The Sustainability Pipline
For Sahara Group, a leading international energy and infrastructure conglomerate with footprint in Africa, Asia, Europe and the Middle East, the core mission of the EXTRApreneur blueprint is to enable the critical leap from sustaining an idea to scaling a solution. Sahara’s role is intentionally catalytic, designed to “awaken and empower the renowned African enterprise and the capacity of Africans to transform challenges into opportunities,” said Kola Adesina, Executive Director, Sahara Group.
“What we are seeing is a new wave of Africans who are not waiting for permission to create impact and we are delighted with the endless possibilities ahead as Sahara Group celebrates 30 years of making a difference this year,” Adesina added.
“In Uganda, breaking past survival mode is a battle,” said Joan Rukundo Nalubega. “This grant helps us move from surviving to scaling.”
The ultimate goal is a legacy of systemic change. Each supported entrepreneur becomes a node in an expanding network of problem-solvers, demonstrating that African challenges can be met with African solutions.
“What this grant gives Ethiopia is not just expansion,” said Dr. Sisay Abebe, “but the chance to get essential health products to people who need them.”
“Our products come from African soil and serve African needs,” added Violet Amoabeng, an awardee from Ghana. “This support proves that local solutions deserve global confidence.”
As Chidilim Menakaya, Director, Sahara Group Foundation, concludes: “These are not small interventions. Each entrepreneur carries a ripple effect that touches homes, markets, and futures.”

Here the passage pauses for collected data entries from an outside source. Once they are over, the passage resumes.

-- ==== Sys2Proof/Machine/OutOps.lean ====
section
/-! DEFINITION. Motor groups (R382-R386), valves (R387-R390), general I/O (R391-R394), the trips that hold outputs off
(R344-R353) and the firing outputs' level. -/

namespace Sys2Proof.Machine

/-- The bit of TRP_MASK of a valve and of a motor group (R357); a firing output's is its number. -/
abbrev maskValve (x : Nat) : Nat := 64 + x
abbrev maskMotor (m : Nat) : Nat := 112 + m

/-- Whether a trip holds an output off. -/
def tripHeld (v : Vol) (i : Nat) : Bool := v.outs.held.getLsbD i

/-! ### Motor groups -/

/-- A setting as the carrier of group m uses it (R386, R631). -/
def motSetting (v : Vol) (m off : Nat) : Word := smapGet regReset v.outs.motSet (aMot m off)
def motPer (v : Vol) (m : Nat) : Nat := fld (motSetting v m 0x044) 15 0
def motEdge (v : Vol) (m : Nat) : Bool := bit (motSetting v m 0x040) 27

/-- The carrier's period in c (R382). -/
def motPeriod (v : Vol) (m : Nat) : Nat := if motEdge v m then motPer v m else 2 * motPer v m

/-- A quotient rounded half away from zero (R630). -/
def roundHalf (x : Int) (d : Nat) : Int :=
  if 0 ≤ x then (2 * x + d) / (2 * d : Nat) else -((2 * (-x) + d) / (2 * d : Nat))

/-- The compare value of phase u of group m from its active word, for a period PER and a minimum pulse (R383): clamped, and
an on- or off-time above 0 and below MINPW is removed. -/
def motCompare (v : Vol) (m u per minpw : Nat) (edge : Bool) : Nat :=
  let w := actOf v (64 + 4 * m + u)
  let count := w.tag == Tag.count || (w.tag == Tag.raw && bit (fg v (aMot m 0x040)) 23)
  let c : Int := if count then w.data.toInt else roundHalf (w.data.toInt * per) (2 ^ 30)
  let c := min c.toNat per
  let k := if edge then 1 else 2
  if 0 < c ∧ k * c < minpw then 0
  else if c < per ∧ k * (per - c) < minpw then per
  else c

/-- The compare value Cu before the minimum pulse: MOT_ACT (R383, R399). -/
def motActive (v : Vol) (m u : Nat) : Nat := motCompare v m u (ff v (aMot m 0x044) 15 0) 0 false

/-- Cycles since the carrier of group m last restarted, in its period. -/
def motPhase (v : Vol) (m : Nat) : Nat := (v.now - smapGet noErr v.outs.motBase m) % motPeriod v m

/-- The reference of phase u (R382): its level, and the cycles for which it has had it. An edge of the present pattern counts from
the carrier's last latch on; a level that lasted through that latch goes on. -/
def motRefState (v : Vol) (m u : Nat) : Bool × Nat :=
  let c := smapGet noErr v.outs.motCmp (3 * m + u)
  let per := motPer v m
  let full := motPeriod v m
  let start := if motEdge v m then 0 else full - c
  let width := if motEdge v m then c else 2 * c
  let since := (motPhase v m + full - start % full) % full
  let lasting := v.now - smapGet noErr v.outs.motEdge (3 * m + u)
  let upTo (n : Nat) : Nat := if n ≤ v.now - smapGet noErr v.outs.motLat m then n else lasting
  if c = 0 then (false, lasting)
  else if per ≤ c then (true, lasting)
  else if since < width then (true, upTo since)
  else (false, upTo (since - width))
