-- ==== Sys2Proof/Machine/TickOps.lean ====
section
/-! DEFINITION. The tick generator (R40-R78): its double-buffered settings, the length of a tick under each source, the
sample drop, Kerf accounting and overrun. Boundary.lean puts the parts of a boundary in order. -/

namespace Sys2Proof.Machine

abbrev aTick (off : Nat) : Nat := ra pTick off

/-- An active copy of the tick page (R55). -/
def ta (v : Vol) (off : Nat) : Word := smapGet regReset v.tick.act (aTick off)
def taf (v : Vol) (off hi lo : Nat) : Nat := fld (ta v off) hi lo

/-- Whether a register of the tick page is double-buffered (R55). -/
def tickBuffered (off : Nat) : Bool :=
  (0x040 ≤ off && off < 0x064) || off == 0x088 || (0x0A0 ≤ off && off < 0x0C0) || (0x140 ≤ off && off < 0x160)
    || (0x200 ≤ off && off < 0x2C0)

def setTick (v : Vol) (f : Tick → Tick) : Vol := { v with tick := f v.tick }

/-- Whether core k takes part in the tick (TICK_CORES in force, R53, R72). -/
def takesPart (v : Vol) (k : Nat) : Bool := bit (ta v 0x088) k

/-! ### DROP and the minimum of R61 -/

/-- Whether channel n is routed to core k by the routes that `get` reads (R59). -/
def routed (get : Nat → Word) (k n : Nat) : Bool := bit (get (0x200 + 4 * (n / 4))) (8 * (n % 4) + k)

/-- The words that a drop writes for core k (R60). -/
def dropWords (get : Nat → Word) (k : Nat) : Nat :=
  let c := get (0x140 + 4 * k)
  if !bit c 0 then 0
  else (List.range 192).countP (routed get k) + if bit c 1 then 52 else 0

/-- TICK_DROPMIN for the settings that `get` reads and the divider sets in `div` (R61). -/
def dropMinOf (v : Vol) (get : Nat → Word) (div : Word) : Nat :=
  let w := ((List.range 8).map (dropWords get)).foldr max 0
  let base := 40 + 2 * w * (max (fld div 1 0) (fld div 17 16) + 1)
  if fld (get 0x040) 2 0 = 2 then max base (rf v (ra pYok 0x048) 10 0) else base

/-- TICK_DROPMIN of the pending copy (R61, R75). -/
def dropMin (v : Vol) : Nat := dropMinOf v (fun o => rg v (aTick o)) (rg v (ra pClk 0x044))

/-! ### APPLY (R55, R56) -/

/-- Whether the pending copy passes the check of R56. -/
def applyOk (v : Vol) : Bool :=
  let p (off hi : Nat) : Nat := rf v (aTick off) hi 0
  decide (dropMin v ≤ p 0x048 13) && decide (p 0x054 18 ≤ p 0x044 18) && decide (p 0x044 18 ≤ p 0x058 18)
    && (List.range 8).all fun k =>
      !rb v (aTick 0x088) k || decide (p 0x048 13 + 3 + p (0x0A0 + 4 * k) 18 + p 0x04C 18 ≤ p 0x054 18)

/-- The selected source is armed afresh (R52, R54): it has yet to come into phase, and MAINS waits for a complete cycle. -/
def armSource (v : Vol) : Vol :=
  rgClr (setTick v fun t => { t with inPhase := 0, mainsLeft := 0, mainsLong := 0, mainsZc := some v.now }) (aStat pTick) 0x12

/-- The check of an apply: the pending copy becomes active, or is refused whole (R56). An apply that takes effect arms the source
when it has been lost or another one is selected (R52): another SEL, or under MAINS another phase. A source in use goes on in
phase. One refused arms nothing (DESIGN CHOICE, log entry 95). -/
def applyCheck (v : Vol) : Vol :=
  let v := rgClr (rgClr v (aCtl pTick) 2) (aStat pTick) 8
  if applyOk v then
    let get (a : Nat) : Bool := decide (aTick 0x040 ≤ a) && decide (a < aTick 0x400) && tickBuffered (a - aTick 0)
    let old := ta v 0x040
    let v := setTick v fun t => { t with act := smapKeep get v.regs }
    let v := { v with tick := { v.tick with act := smapSet regReset v.tick.act (aTick 0x040) (ta v 0x040 &&& 0x37) } }
    let sel := taf v 0x040 2 0
    let other := fld old 2 0 != sel || (sel == 3 && fld old 5 4 != taf v 0x040 5 4)
    let v := if rb v (aStat pTick) 4 || other then armSource v else v
    raiseEvent v pTick 6
  else raiseEvent (setFault v pTick 17) pTick 5
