/-- Power-good fails: requests that wait for the domain are answered OFF (R550); a DMA channel stops. -/
def parkedOff (nv : Nv) (v : Vol) (d : Nat) : Vol :=
  let v := endHeld v (fun a => addrDom a == d) 4
  let off := v.parked.filter fun r => addrDom r.addr == d
  let v := off.foldl (fun v r => shown (answer v 4 TWord.zero) r) { v with parked := v.parked.filter fun r => addrDom r.addr != d }
  (List.range 16).foldl (fun v i =>
    let c := dmaOf v (i / 8) (i % 8)
    match c.wait, c.stop with
    | some (a, _), some (resp, stage) => if addrDom a = d then dmaStopped v (i / 8) (i % 8) resp stage else v
    | some (a, stage), none => if addrDom a = d then dmaStop nv v (i / 8) (i % 8) 4 stage else v
    | none, _ => v) v

/-- Whether the count of a request to an address can run (R282, R283, R285): it has reached a target that is up. -/
def counts (v : Vol) (a : Nat) : Bool :=
  v.sys.mode != .cold && v.sys.mode != .reset && portOf a != 31 && targetUp v a

/-- The words that n bytes from an address touch, the lower first, as the address and the number of their bytes (R104). -/
def halvesOf (a n : Nat) : List (Nat × Nat) :=
  if a % 4 + n ≤ 4 then [(a, n)] else [(a, 4 - a % 4), ((a / 4 * 4 + 4) % 2 ^ 32, a % 4 + n - 4)]

/-- The addresses of a core's outstanding transactions, in the order of their IDs (R104, R628). -/
def coreReqs (c : Core) : List Nat := ((heldOf c).filter fun h => h.resp.isNone).flatMap fun h => (halvesOf h.addr h.size).map (·.1)

/-- The ID that an outstanding request of master m to an address has by R628, where its engine leaves no choice. -/
def ownId (v : Vol) (m id a : Nat) : Nat :=
  let mem : Option Nat := match place a with | some p => if p.dom < 18 then some (p.dom - 10) else none | none => none
  if m < 9 then ((coreOf v m).busId + (coreReqs (coreOf v m)).idxOf a) % 16
  else if m = 11 then mem.getD id
  else if m = 12 ∨ m = 13 then 0
  else if m = 14 then mem.getD 8
  else id

/-- The count of a request reaches MTX_TMO (R282). One that waits to be granted is withdrawn and answered. Else the answer meets the
request with its response (log entry 93): that of a core's access, of the next beat of a DMA channel, which stops with it, or of the
engine that has it outstanding. -/
def matrixTimeout (nv : Nv) (v : Vol) (m id a : Nat) : Vol :=
  let i := ownId v m id a
  let late : Vol := { timeoutNoted v m i a with mtx := { v.mtx with late := v.mtx.late ++ [(m, i, a)] } }
  if !counts v a then v
  else
    match v.parked.find? fun r => r.master == m && r.addr == a && (m < 9 || r.id == id) with
    | some r => shown (answer { timeoutNoted v m r.id a with parked := v.parked.erase r } 5 TWord.zero) r
    | none =>
      if m < 9 then (if (coreReqs (coreOf v m)).contains a then late else v)
      else if m < 11 then
        if 8 ≤ id then v
        else
          let v2 := if (dmaOf late (m - 9) id).live then dmaBurst nv late (m - 9) id else dmaFetch nv late (m - 9) id
          if v2.mtx.late.contains (m, id, a) then v else v2
      else answer late 5 TWord.zero

/-- Whether a core's access to the block of page p is outstanding. -/
def blockHeld (v : Vol) (p : Nat) : Bool :=
  (List.range 9).any fun k => (heldOf (coreOf v k)).any fun h => inBlock (blockPage p) h.addr

/-- A block's automatic gate closes while the block has nothing to do (R286, R542); it waits for an outstanding access of a core. -/
def gateCloses (v : Vol) (a : Nat) : Vol :=
  let p := (a - 0x40000000) / 0x1000
  let d := pageDom p
  let auto := d != 0 && rb v (ra pClk (0x070 + 4 * ((d - 1) / 32))) ((d - 1) % 32)
  if a < 0x40000000 || (pageInfo p).isNone || !ready v (blockPage p) || !auto || !blockIdle v (blockPage p) then v
  else rgSet v (aGate (blockPage p)) (if blockHeld v p then 1 else 2)

/-- A deferred close is made once the block's interface is idle (R286). -/
def gateSettle (v : Vol) (a : Nat) : Vol :=
  let p := (a - 0x40000000) / 0x1000
  let g := aGate (blockPage p)
  if a < 0x40000000 || (pageInfo p).isNone || rg v g != 1 || blockHeld v p then v else rgSet v g 2

end Sys2Proof.Machine
end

The Sahara Group Foundation EXTRApreneur Revolution is a data-driven model for development. It proves that with the right structural support, Africa’s most pressing challenges can be met by its greatest asset: the resilient, innovative spirit of its people. The businesses that emerge are valued not just for revenue, but for their deep relevance, creating a future built from the ground up, one scalable solution at a time.